Paulina Pytka Virtual Environments Module 3 Architecture in the Digital Age - Design and Manufacturing Branko Kolarevic Briefly outline the various digital fabrication processes. Explain how you use digital fabrication in your design? The main forms of digital production discussed by Kolarevic include three-dimensional scanning, digital fabrication, two-dimensional fabrication, subtractive fabrication, additive fabrication and formative fabrication. Three dimensional scanning is the inverse of computer aided manufacturing. Essentially, a physical model is scanned to create a “point cloud” which then enables its translation into a digital model. Digital fabrication on its own corresponds to the capabilities of the manufacturing equipment. This means that designers are able to work more closely with the technologies that bring their designs to life. Two-dimensional fabrication, by contrast to three-dimensional fabrication, involves two-axis motion cutting such as that of laser cutters and water jets. Their major limitations concern the thickness of materials that they can cut through. Subtractive fabrication employs three-axis motion cutting to shape a solid piece of material into the desired form by a means of removing volume. Additive fabrication is the opposite. It involves incremental assembly of the layers that constitute the design. Finally, formative fabrication focuses on the concept of deformation whereby a shape can be transformed through the application of heat or steam to its material. The outcome is usually of a bent nature, exploiting the elasticity of a given material. The digital fabrication technique selected for my group’s design was two-dimensional as well as additive. In the fabrication of the panels, their underlying panel and fold concept meant that we wanted their three dimensional quality to emerge from manual folding techniques much like that in origami. Subsequently, the laser cutter was used only to ensure that each panel was identical so that a perfectly neat outcome could be achieved. Contrastingly, the way that the mounting piece was made could be described as being additively fabricated seeing as it involved wrapping the model in multiple layers of tape until a relatively thick and rigid form resulted.

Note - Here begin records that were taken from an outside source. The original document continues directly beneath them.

/-! setStream. -/

@[simp] theorem State.updStream_eq (s : State) (k : Nat) (f : Stream → Stream) : s.updStream k f = s.setStream k (f (s.stream k)) := rfl
@[simp] theorem State.setStream_timestamp (s : State) (k : Nat) (x : Stream) : (s.setStream k x).timestamp = s.timestamp := rfl
@[simp] theorem State.setStream_streams (s : State) (k : Nat) (x : Stream) : (s.setStream k x).streams = Tab.put k x s.streams := rfl
@[simp] theorem State.setStream_crews (s : State) (k : Nat) (x : Stream) : (s.setStream k x).crews = s.crews := rfl
@[simp] theorem State.setStream_gangs (s : State) (k : Nat) (x : Stream) : (s.setStream k x).gangs = s.gangs := rfl
@[simp] theorem State.setStream_cores (s : State) (k : Nat) (x : Stream) : (s.setStream k x).cores = s.cores := rfl
@[simp] theorem State.setStream_clusters (s : State) (k : Nat) (x : Stream) : (s.setStream k x).clusters = s.clusters := rfl
@[simp] theorem State.setStream_dies (s : State) (k : Nat) (x : Stream) : (s.setStream k x).dies = s.dies := rfl
@[simp] theorem State.setStream_mem (s : State) (k : Nat) (x : Stream) : (s.setStream k x).mem = s.mem := rfl
@[simp] theorem State.setStream_marks (s : State) (k : Nat) (x : Stream) : (s.setStream k x).marks = s.marks := rfl
@[simp] theorem State.setStream_counters (s : State) (k : Nat) (x : Stream) : (s.setStream k x).counters = s.counters := rfl
@[simp] theorem State.setStream_keyids (s : State) (k : Nat) (x : Stream) : (s.setStream k x).keyids = s.keyids := rfl
@[simp] theorem State.setStream_hostMem (s : State) (k : Nat) (x : Stream) : (s.setStream k x).hostMem = s.hostMem := rfl
@[simp] theorem State.setStream_msgs (s : State) (k : Nat) (x : Stream) : (s.setStream k x).msgs = s.msgs := rfl
@[simp] theorem State.setStream_parts (s : State) (k : Nat) (x : Stream) : (s.setStream k x).parts = s.parts := rfl
@[simp] theorem State.setStream_nodes (s : State) (k : Nat) (x : Stream) : (s.setStream k x).nodes = s.nodes := rfl
@[simp] theorem State.setStream_past (s : State) (k : Nat) (x : Stream) : (s.setStream k x).past = s.past := rfl
@[simp] theorem State.setStream_endRecs (s : State) (k : Nat) (x : Stream) : (s.setStream k x).endRecs = s.endRecs := rfl
@[simp] theorem State.setStream_pairs (s : State) (k : Nat) (x : Stream) : (s.setStream k x).pairs = s.pairs := rfl
@[simp] theorem State.setStream_colls (s : State) (k : Nat) (x : Stream) : (s.setStream k x).colls = s.colls := rfl
@[simp] theorem State.setStream_abandoned (s : State) (k : Nat) (x : Stream) : (s.setStream k x).abandoned = s.abandoned := rfl
@[simp] theorem State.setStream_failed (s : State) (k : Nat) (x : Stream) : (s.setStream k x).failed = s.failed := rfl
@[simp] theorem State.setStream_failures (s : State) (k : Nat) (x : Stream) : (s.setStream k x).failures = s.failures := rfl
@[simp] theorem State.setStream_contexts (s : State) (k : Nat) (x : Stream) : (s.setStream k x).contexts = s.contexts := rfl
@[simp] theorem State.setStream_remotes (s : State) (k : Nat) (x : Stream) : (s.setStream k x).remotes = s.remotes := rfl
@[simp] theorem State.setStream_opData (s : State) (k : Nat) (x : Stream) : (s.setStream k x).opData = s.opData := rfl
@[simp] theorem State.setStream_opBad (s : State) (k : Nat) (x : Stream) : (s.setStream k x).opBad = s.opBad := rfl
@[simp] theorem State.setStream_foreign (s : State) (k : Nat) (x : Stream) : (s.setStream k x).foreign = s.foreign := rfl
@[simp] theorem State.setStream_foreignVoid (s : State) (k : Nat) (x : Stream) : (s.setStream k x).foreignVoid = s.foreignVoid := rfl
@[simp] theorem State.setStream_provisional (s : State) (k : Nat) (x : Stream) : (s.setStream k x).provisional = s.provisional := rfl
@[simp] theorem State.setStream_notices (s : State) (k : Nat) (x : Stream) : (s.setStream k x).notices = s.notices := rfl
@[simp] theorem State.setStream_releases (s : State) (k : Nat) (x : Stream) : (s.setStream k x).releases = s.releases := rfl
@[simp] theorem State.setStream_relSeq (s : State) (k : Nat) (x : Stream) : (s.setStream k x).relSeq = s.relSeq := rfl
@[simp] theorem State.setStream_fabricAck (s : State) (k : Nat) (x : Stream) : (s.setStream k x).fabricAck = s.fabricAck := rfl
@[simp] theorem State.setStream_ing (s : State) (k : Nat) (x : Stream) : (s.setStream k x).ing = s.ing := rfl
@[simp] theorem State.setStream_record (s : State) (k : Nat) (x : Stream) : (s.setStream k x).record = s.record := rfl
@[simp] theorem State.setStream_recSeq (s : State) (k : Nat) (x : Stream) : (s.setStream k x).recSeq = s.recSeq := rfl
@[simp] theorem State.setStream_held (s : State) (k : Nat) (x : Stream) : (s.setStream k x).held = s.held := rfl
@[simp] theorem State.setStream_lost (s : State) (k : Nat) (x : Stream) : (s.setStream k x).lost = s.lost := rfl
@[simp] theorem State.setStream_retired (s : State) (k : Nat) (x : Stream) : (s.setStream k x).retired = s.retired := rfl
@[simp] theorem State.setStream_lasting (s : State) (k : Nat) (x : Stream) : (s.setStream k x).lasting = s.lasting := rfl
@[simp] theorem State.setStream_channels (s : State) (k : Nat) (x : Stream) : (s.setStream k x).channels = s.channels := rfl
@[simp] theorem State.setStream_health (s : State) (k : Nat) (x : Stream) : (s.setStream k x).health = s.health := rfl
@[simp] theorem State.setStream_seeds (s : State) (k : Nat) (x : Stream) : (s.setStream k x).seeds = s.seeds := rfl
@[simp] theorem State.setStream_keys (s : State) (k : Nat) (x : Stream) : (s.setStream k x).keys = s.keys := rfl
@[simp] theorem State.setStream_deviceKey (s : State) (k : Nat) (x : Stream) : (s.setStream k x).deviceKey = s.deviceKey := rfl
@[simp] theorem State.setStream_firmware (s : State) (k : Nat) (x : Stream) : (s.setStream k x).firmware = s.firmware := rfl
@[simp] theorem State.setStream_mboxlo (s : State) (k : Nat) (x : Stream) : (s.setStream k x).mboxlo = s.mboxlo := rfl
@[simp] theorem State.setStream_mboxhi (s : State) (k : Nat) (x : Stream) : (s.setStream k x).mboxhi = s.mboxhi := rfl
@[simp] theorem State.setStream_mboxAddr (s : State) (k : Nat) (x : Stream) : (s.setStream k x).mboxAddr = s.mboxAddr := rfl
@[simp] theorem State.setStream_mboxBusy (s : State) (k : Nat) (x : Stream) : (s.setStream k x).mboxBusy = s.mboxBusy := rfl
@[simp] theorem State.setStream_mboxStatus (s : State) (k : Nat) (x : Stream) : (s.setStream k x).mboxStatus = s.mboxStatus := rfl
@[simp] theorem State.setStream_aperbase (s : State) (k : Nat) (x : Stream) : (s.setStream k x).aperbase = s.aperbase := rfl
@[simp] theorem State.setStream_fabid (s : State) (k : Nat) (x : Stream) : (s.setStream k x).fabid = s.fabid := rfl
@[simp] theorem State.setStream_bustat (s : State) (k : Nat) (x : Stream) : (s.setStream k x).bustat = s.bustat := rfl
@[simp] theorem State.setStream_bring (s : State) (k : Nat) (x : Stream) : (s.setStream k x).bring = s.bring := rfl
@[simp] theorem State.setStream_routes (s : State) (k : Nat) (x : Stream) : (s.setStream k x).routes = s.routes := rfl
@[simp] theorem State.setStream_ready (s : State) (k : Nat) (x : Stream) : (s.setStream k x).ready = s.ready := rfl
@[simp] theorem State.setStream_telcfg (s : State) (k : Nat) (x : Stream) : (s.setStream k x).telcfg = s.telcfg := rfl
@[simp] theorem State.setStream_shedcfg (s : State) (k : Nat) (x : Stream) : (s.setStream k x).shedcfg = s.shedcfg := rfl
@[simp] theorem State.setStream_shedEff (s : State) (k : Nat) (x : Stream) : (s.setStream k x).shedEff = s.shedEff := rfl
@[simp] theorem State.setStream_curves (s : State) (k : Nat) (x : Stream) : (s.setStream k x).curves = s.curves := rfl
@[simp] theorem State.setStream_telstat0 (s : State) (k : Nat) (x : Stream) : (s.setStream k x).telstat0 = s.telstat0 := rfl
@[simp] theorem State.setStream_telstat1 (s : State) (k : Nat) (x : Stream) : (s.setStream k x).telstat1 = s.telstat1 := rfl
@[simp] theorem State.setStream_hyst (s : State) (k : Nat) (x : Stream) : (s.setStream k x).hyst = s.hyst := rfl
@[simp] theorem State.setStream_frameAt (s : State) (k : Nat) (x : Stream) : (s.setStream k x).frameAt = s.frameAt := rfl
@[simp] theorem State.setStream_wakeQ (s : State) (k : Nat) (x : Stream) : (s.setStream k x).wakeQ = s.wakeQ := rfl
@[simp] theorem State.setStream_linkReplays (s : State) (k : Nat) (x : Stream) : (s.setStream k x).linkReplays = s.linkReplays := rfl
@[simp] theorem State.setStream_linkFails (s : State) (k : Nat) (x : Stream) : (s.setStream k x).linkFails = s.linkFails := rfl
@[simp] theorem State.setStream_retraining (s : State) (k : Nat) (x : Stream) : (s.setStream k x).retraining = s.retraining := rfl
@[simp] theorem State.setStream_linkDown (s : State) (k : Nat) (x : Stream) : (s.setStream k x).linkDown = s.linkDown := rfl
@[simp] theorem State.setStream_portsDown (s : State) (k : Nat) (x : Stream) : (s.setStream k x).portsDown = s.portsDown := rfl
@[simp] theorem State.setStream_hostRead (s : State) (k : Nat) (x : Stream) : (s.setStream k x).hostRead = s.hostRead := rfl
@[simp] theorem State.setStream_hostTag (s : State) (k : Nat) (x : Stream) : (s.setStream k x).hostTag = s.hostTag := rfl
@[simp] theorem State.setStream_fabricRead (s : State) (k : Nat) (x : Stream) : (s.setStream k x).fabricRead = s.fabricRead := rfl
@[simp] theorem State.setStream_fabricTag (s : State) (k : Nat) (x : Stream) : (s.setStream k x).fabricTag = s.fabricTag := rfl
@[simp] theorem State.setStream_energyMs (s : State) (k : Nat) (x : Stream) : (s.setStream k x).energyMs = s.energyMs := rfl
@[simp] theorem State.setStream_agenda (s : State) (k : Nat) (x : Stream) : (s.setStream k x).agenda = s.agenda := rfl
@[simp] theorem State.setStream_ev (s : State) (k : Nat) (x : Stream) : (s.setStream k x).ev = s.ev := rfl
@[simp] theorem State.setStream_cur (s : State) (k : Nat) (x : Stream) : (s.setStream k x).cur = s.cur := rfl
@[simp] theorem State.setStream_word (s : State) (k : Nat) (x : Stream) : (s.setStream k x).word = s.word := rfl
@[simp] theorem State.setStream_consumed (s : State) (k : Nat) (x : Stream) : (s.setStream k x).consumed = s.consumed := rfl
@[simp] theorem State.setStream_predReads (s : State) (k : Nat) (x : Stream) : (s.setStream k x).predReads = s.predReads := rfl
@[simp] theorem State.setStream_stalled (s : State) (k : Nat) (x : Stream) : (s.setStream k x).stalled = s.stalled := rfl
@[simp] theorem State.setStream_free (s : State) (k : Nat) (x : Stream) : (s.setStream k x).free = s.free := rfl
@[simp] theorem State.setStream_turns (s : State) (k : Nat) (x : Stream) : (s.setStream k x).turns = s.turns := rfl
@[simp] theorem State.setStream_fresh (s : State) (k : Nat) (x : Stream) : (s.setStream k x).fresh = s.fresh := rfl
@[simp] theorem State.setStream_lateLoads (s : State) (k : Nat) (x : Stream) : (s.setStream k x).lateLoads = s.lateLoads := rfl
@[simp] theorem State.stream_setStream (s : State) (k : Nat) (x : Stream) : (s.setStream k x).stream k = x := by
  simp [State.stream, State.setStream]
theorem State.stream_setStream_other (s : State) {j k : Nat} (x : Stream) (h : j ≠ k) : (s.setStream k x).stream j = s.stream j := by
  simp [State.stream, State.setStream, Tab.get_put_other _ _ _ h]
@[simp] theorem State.crew_setStream (s : State) (j k : Nat) (x : Stream) : (s.setStream k x).crew j = s.crew j := rfl
@[simp] theorem State.gang_setStream (s : State) (j k : Nat) (x : Stream) : (s.setStream k x).gang j = s.gang j := rfl
@[simp] theorem State.core_setStream (s : State) (j k : Nat) (x : Stream) : (s.setStream k x).core j = s.core j := rfl
@[simp] theorem State.cluster_setStream (s : State) (j k : Nat) (x : Stream) : (s.setStream k x).cluster j = s.cluster j := rfl
@[simp] theorem State.die_setStream (s : State) (j k : Nat) (x : Stream) : (s.setStream k x).die j = s.die j := rfl
@[simp] theorem State.part_setStream (s : State) (j k : Nat) (x : Stream) : (s.setStream k x).part j = s.part j := rfl
@[simp] theorem State.node_setStream (s : State) (j k : Nat) (x : Stream) : (s.setStream k x).node j = s.node j := rfl
@[simp] theorem State.pair_setStream (s : State) (j k : Nat) (x : Stream) : (s.setStream k x).pair j = s.pair j := rfl
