@[simp] theorem onWseedTimeout (h : s.Formed) (e : Ev) : Kept (onWseedTimeout e s) := by
  unfold Machine.onWseedTimeout
  split
  · exact kept_ite.2 ⟨fun _ => kept_some.2 h, fun _ => Kept.none⟩
  · exact Kept.none

@[simp] theorem sound_crewSeed {q : Nat → Prop} {r : Nat} (h : s.Formed) (hq : ∀ a, q a) : Sound q (s.crewSeed r) := by
  unfold State.crewSeed
  split
  · exact hq _
  · simp [State.witnessOrder, h]

@[simp] theorem witnessOp (h : s.Formed) (r : Nat) (m nw : Bool) (d : BitVec 6) (wide : Bool) (srcs : List Want)
    (f : Nat → List Nat → Nat) : Sound State.Formed (s.witnessOp r m nw d wide srcs f) := by
  refine sound_bind.2 <| sound_needReg fun _ => sound_bind.2 <| sound_peek h fun p hp => sound_bind.2 <|
    sound_crewSeed h fun seed => sound_bind.2 <| sound_write hp fun u hu => hu.complete ..

@[simp] theorem flushRange (h : s.Formed) (base n : Nat) : (s.flushRange base n).Formed := (flushRange_step ..).formed h

@[simp] theorem fillFrame (h : s.Formed) (dst : Nat) (src : Option Nat) : (s.fillFrame dst src).Formed := by
  unfold State.fillFrame
  extract_lets size u v inside kept mem keptMarks marks w
  clear_value size
  have hu : u.Formed := h.flushRange ..
  have hv : v.Formed := by
    cases src with
    | none => exact hu
    | some b => exact hu.flushRange ..
  have hkept : Memory.wf kept = true := Memory.wf_filter hv.1 _
  have hmem : Memory.wf mem = true := by
    cases src with
    | none => exact hkept
    | some b => exact Memory.wf_foldl_wrByte (fun c : Host.Cell => (c.1 - b + dst, c.2)) _ hkept
  have hw : w.Formed := hv.withMem hmem
  clear_value w
  split
  · refine foldl hw (fun x line hx => ?_) _
    exact hx.countWrite line
  · exact hw

@[simp] theorem stagedPage (h : s.Formed) (r addr : Nat) : Sound (fun x => x.2.Formed) (s.stagedPage r addr) := by
  unfold State.stagedPage
  dsimp only
  split
  · simp
  · split
    · simp
    · have htranslate := h.translate (s.gangAt r).core (s.gangAt r).part (s.gangAt r).node (va56 addr)
      split
      · next e u he =>
        rw [he] at htranslate
        repeat' split
        · trivial
        · simp
        · exact htranslate
        · exact htranslate
      · trivial

@[simp] theorem sound_stagedPage {q : (Nat × Nat × Nat) × State → Prop} {r a : Nat} (h : s.Formed)
    (hq : ∀ x : (Nat × Nat × Nat) × State, x.2.Formed → q x) : Sound q (s.stagedPage r a) := (h.stagedPage ..).mono hq

@[simp] theorem openVersion (h : s.Formed) (n i pair key : Nat) (keep : Bool) : (s.openVersion n i pair key keep).Formed := by
  unfold State.openVersion
  extract_lets x u v e
  have hu : u.Formed := formed_ite.2 ⟨fun _ => h, fun _ => h⟩
  have hread : ∀ k live : Nat, (u.enterRead n ⟨none, k, live⟩).Formed := fun k live => hu.enterRead ..
  dsimp only
  refine dropPairTlb ?_ _
  exact formed_ite.2 ⟨fun _ => hread .., fun _ => hu⟩

@[simp] theorem opens (h : s.Formed) (r d key v : Nat) : (s.opens r d key v).Formed := by
  simp [State.opens, State.Formed, h]

@[simp] theorem logFill (h : s.Formed) (key dst : Nat) : (s.logFill key dst).Formed :=
  foldl h (fun _ _ hu => hu.recordFault ..) _

@[simp] theorem onStagingFillDone (h : s.Formed) (e : Ev) : Kept (onStagingFillDone e s) := by
  unfold Machine.onStagingFillDone
  extract_lets key p v dst secs
  split
  · exact Kept.none
  · dsimp -zeta only
    extract_lets filled waits rs cores noted opened
    have hfilled : filled.Formed :=
      formed_ite.2 ⟨fun _ => h.fillFrame .., fun _ => formed_ite.2 ⟨fun _ => h, fun _ => (h.fillFrame ..).logFill ..⟩⟩
    have hnoted : noted.Formed := by
      refine foldl hfilled (fun u c hu => ?_) _
      exact hu.noteEngine ..
    refine kept_some.2 ?_
    refine foldl (s := opened) hnoted (fun u c hu => ?_) _
    exact hu

@[simp] theorem sealVersion (h : s.Formed) (key : Nat) : (s.sealVersion key).Formed := by
  unfold State.sealVersion
  extract_lets p v x u
  have hu : u.Formed := dropPairTlb (s := s.updVer key v _) h ..
  split
  · split
    · exact (hu.recordDependant ..).voidVersion ..
    · exact hu.voidVersion ..
  · exact formed_ite.2 ⟨fun _ => hu, fun _ => hu⟩

@[simp] theorem onSsealProceed (h : s.Formed) (e : Ev) : Kept (onSsealProceed e s) := by
  unfold Machine.onSsealProceed
  dsimp only
  split
  · split
    · exact Kept.none
    · have hrelease := h.release (s.coreNum e.n0) 6
      refine kept_some.2 (formed_ite.2 ⟨fun _ => ?_, fun _ => ?_⟩)
      · refine sealVersion ?_ _
        exact hrelease
      · exact hrelease
  · exact Kept.none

Digital fabrications: architectural and material techniques Lisa Iwamoto Describe one aspect of the recent shift in the use of digital technology from design to fabrication? How does the fabrication process affect your second skin project? Modelling three-dimensional forms digitally involves the use of NURBS and meshes. The use of NURBS has particularly revolutionised the degree of curvature that can be obtained within a design. Prior to their introduction, designers relied on meshes to approximate curving surfaces using geometric shapes. Essentially, the result was not necessarily perfectly smooth, however, this was controlled by the resolution of the tessellation. Buckminster Fuller’s geodesic domes illustrate the effectiveness of triangular shapes in approximating curvature. This inspired my group’s exploration of triangular based panels. Ultimately, it was discovered that a “Y” shape resembling the intersecting point of three triangles was most effective for creating a pattern that could mould to the contours of the human
body and thus, allow our panels to be precisely arranged.